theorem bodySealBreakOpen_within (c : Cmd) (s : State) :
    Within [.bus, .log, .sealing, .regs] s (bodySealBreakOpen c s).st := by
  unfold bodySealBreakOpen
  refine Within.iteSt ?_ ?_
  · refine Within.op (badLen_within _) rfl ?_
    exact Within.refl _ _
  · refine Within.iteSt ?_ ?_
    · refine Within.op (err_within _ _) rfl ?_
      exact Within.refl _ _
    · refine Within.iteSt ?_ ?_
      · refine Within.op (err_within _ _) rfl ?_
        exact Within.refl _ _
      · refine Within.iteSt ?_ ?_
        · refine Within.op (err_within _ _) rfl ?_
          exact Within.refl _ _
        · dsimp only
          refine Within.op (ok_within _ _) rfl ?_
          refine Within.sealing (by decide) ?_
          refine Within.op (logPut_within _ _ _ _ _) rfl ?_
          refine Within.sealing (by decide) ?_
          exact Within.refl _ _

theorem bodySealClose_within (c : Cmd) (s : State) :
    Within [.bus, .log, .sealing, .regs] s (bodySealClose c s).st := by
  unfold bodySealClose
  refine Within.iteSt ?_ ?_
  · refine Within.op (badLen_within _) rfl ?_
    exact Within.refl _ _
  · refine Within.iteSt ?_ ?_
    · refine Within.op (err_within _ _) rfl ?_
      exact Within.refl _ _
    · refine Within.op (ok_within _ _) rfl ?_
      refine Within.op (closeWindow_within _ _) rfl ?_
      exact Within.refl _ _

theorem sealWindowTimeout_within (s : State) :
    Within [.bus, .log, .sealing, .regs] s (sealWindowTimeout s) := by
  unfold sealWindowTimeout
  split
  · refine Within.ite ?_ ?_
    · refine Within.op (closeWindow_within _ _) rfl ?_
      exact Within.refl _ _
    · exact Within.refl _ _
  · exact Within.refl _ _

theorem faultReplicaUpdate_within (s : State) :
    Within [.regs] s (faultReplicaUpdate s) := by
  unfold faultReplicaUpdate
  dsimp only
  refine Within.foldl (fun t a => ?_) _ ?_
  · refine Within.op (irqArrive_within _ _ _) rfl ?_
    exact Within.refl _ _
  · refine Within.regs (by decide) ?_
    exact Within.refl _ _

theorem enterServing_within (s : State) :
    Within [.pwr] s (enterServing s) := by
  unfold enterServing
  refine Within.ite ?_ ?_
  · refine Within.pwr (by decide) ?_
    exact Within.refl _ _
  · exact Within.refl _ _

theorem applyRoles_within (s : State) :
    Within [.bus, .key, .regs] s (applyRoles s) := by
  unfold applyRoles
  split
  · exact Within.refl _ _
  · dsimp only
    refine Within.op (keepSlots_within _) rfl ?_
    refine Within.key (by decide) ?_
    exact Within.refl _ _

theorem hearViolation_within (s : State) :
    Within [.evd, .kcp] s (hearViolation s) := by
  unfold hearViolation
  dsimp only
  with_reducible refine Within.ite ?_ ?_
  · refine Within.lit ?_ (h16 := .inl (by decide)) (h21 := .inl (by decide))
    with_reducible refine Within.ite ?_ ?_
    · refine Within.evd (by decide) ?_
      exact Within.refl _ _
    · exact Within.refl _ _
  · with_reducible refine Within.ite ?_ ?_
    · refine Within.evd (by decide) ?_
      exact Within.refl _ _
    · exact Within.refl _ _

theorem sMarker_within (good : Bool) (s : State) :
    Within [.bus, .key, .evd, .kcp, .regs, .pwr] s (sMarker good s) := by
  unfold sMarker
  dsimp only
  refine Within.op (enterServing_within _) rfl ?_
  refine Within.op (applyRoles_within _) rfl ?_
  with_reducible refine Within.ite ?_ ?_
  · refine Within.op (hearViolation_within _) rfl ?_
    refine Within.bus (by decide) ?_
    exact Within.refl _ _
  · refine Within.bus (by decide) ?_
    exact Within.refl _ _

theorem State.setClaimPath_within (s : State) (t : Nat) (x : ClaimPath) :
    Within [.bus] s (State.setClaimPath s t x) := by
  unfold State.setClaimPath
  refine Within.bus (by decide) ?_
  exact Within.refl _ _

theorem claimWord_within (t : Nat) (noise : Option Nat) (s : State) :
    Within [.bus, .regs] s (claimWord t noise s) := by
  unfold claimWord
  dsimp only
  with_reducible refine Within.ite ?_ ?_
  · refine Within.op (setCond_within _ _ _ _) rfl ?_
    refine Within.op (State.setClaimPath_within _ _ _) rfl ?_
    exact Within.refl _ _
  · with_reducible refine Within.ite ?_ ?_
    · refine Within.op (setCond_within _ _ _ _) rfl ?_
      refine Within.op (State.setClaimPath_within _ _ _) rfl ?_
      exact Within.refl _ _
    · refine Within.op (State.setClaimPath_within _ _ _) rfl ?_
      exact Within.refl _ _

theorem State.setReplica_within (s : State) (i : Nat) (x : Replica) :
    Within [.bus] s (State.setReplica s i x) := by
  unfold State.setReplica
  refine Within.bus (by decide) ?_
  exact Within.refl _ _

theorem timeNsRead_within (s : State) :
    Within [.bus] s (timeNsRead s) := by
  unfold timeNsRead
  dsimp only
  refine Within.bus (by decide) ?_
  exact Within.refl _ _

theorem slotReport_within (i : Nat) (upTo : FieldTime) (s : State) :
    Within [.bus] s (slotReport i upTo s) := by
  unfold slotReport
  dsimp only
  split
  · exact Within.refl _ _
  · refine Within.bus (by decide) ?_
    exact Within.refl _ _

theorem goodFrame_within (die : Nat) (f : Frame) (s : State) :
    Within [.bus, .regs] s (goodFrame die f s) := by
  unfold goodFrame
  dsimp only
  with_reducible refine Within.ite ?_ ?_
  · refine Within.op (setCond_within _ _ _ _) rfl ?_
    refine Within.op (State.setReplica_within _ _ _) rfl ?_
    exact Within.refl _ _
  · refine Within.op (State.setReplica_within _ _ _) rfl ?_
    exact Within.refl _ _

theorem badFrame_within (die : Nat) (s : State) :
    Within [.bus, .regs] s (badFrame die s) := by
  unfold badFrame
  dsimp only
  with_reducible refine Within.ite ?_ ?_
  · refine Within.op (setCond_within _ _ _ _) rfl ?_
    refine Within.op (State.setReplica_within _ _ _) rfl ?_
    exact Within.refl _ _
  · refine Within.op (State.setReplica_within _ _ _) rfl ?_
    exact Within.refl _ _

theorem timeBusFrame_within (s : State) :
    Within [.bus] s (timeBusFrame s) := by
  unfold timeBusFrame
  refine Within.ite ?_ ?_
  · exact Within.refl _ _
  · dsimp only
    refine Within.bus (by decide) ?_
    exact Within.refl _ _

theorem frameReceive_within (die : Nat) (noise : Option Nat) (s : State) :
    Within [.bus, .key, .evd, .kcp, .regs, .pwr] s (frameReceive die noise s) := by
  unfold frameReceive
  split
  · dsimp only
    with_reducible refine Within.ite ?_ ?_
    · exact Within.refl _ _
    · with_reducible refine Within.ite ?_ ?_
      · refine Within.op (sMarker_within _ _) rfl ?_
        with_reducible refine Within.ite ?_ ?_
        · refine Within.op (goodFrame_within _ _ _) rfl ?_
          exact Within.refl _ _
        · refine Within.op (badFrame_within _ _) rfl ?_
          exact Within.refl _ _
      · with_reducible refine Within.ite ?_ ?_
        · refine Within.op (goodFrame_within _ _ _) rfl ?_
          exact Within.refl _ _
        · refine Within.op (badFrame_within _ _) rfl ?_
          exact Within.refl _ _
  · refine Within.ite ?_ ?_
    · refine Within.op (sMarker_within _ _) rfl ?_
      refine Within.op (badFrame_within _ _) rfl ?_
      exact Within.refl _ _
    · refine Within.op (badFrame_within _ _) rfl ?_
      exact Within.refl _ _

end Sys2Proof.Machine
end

• _WHAT TO DO_
Each line that holds the word "noise" should be extracted from the records.

• _ANSWER TO THIS TASK_
theorem claimWord_within (t : Nat) (noise : Option Nat) (s : State) :
    Within [.bus, .regs] s (claimWord t noise s) := by
theorem frameReceive_within (die : Nat) (noise : Option Nat) (s : State) :
    Within [.bus, .key, .evd, .kcp, .regs, .pwr] s (frameReceive die noise s) := by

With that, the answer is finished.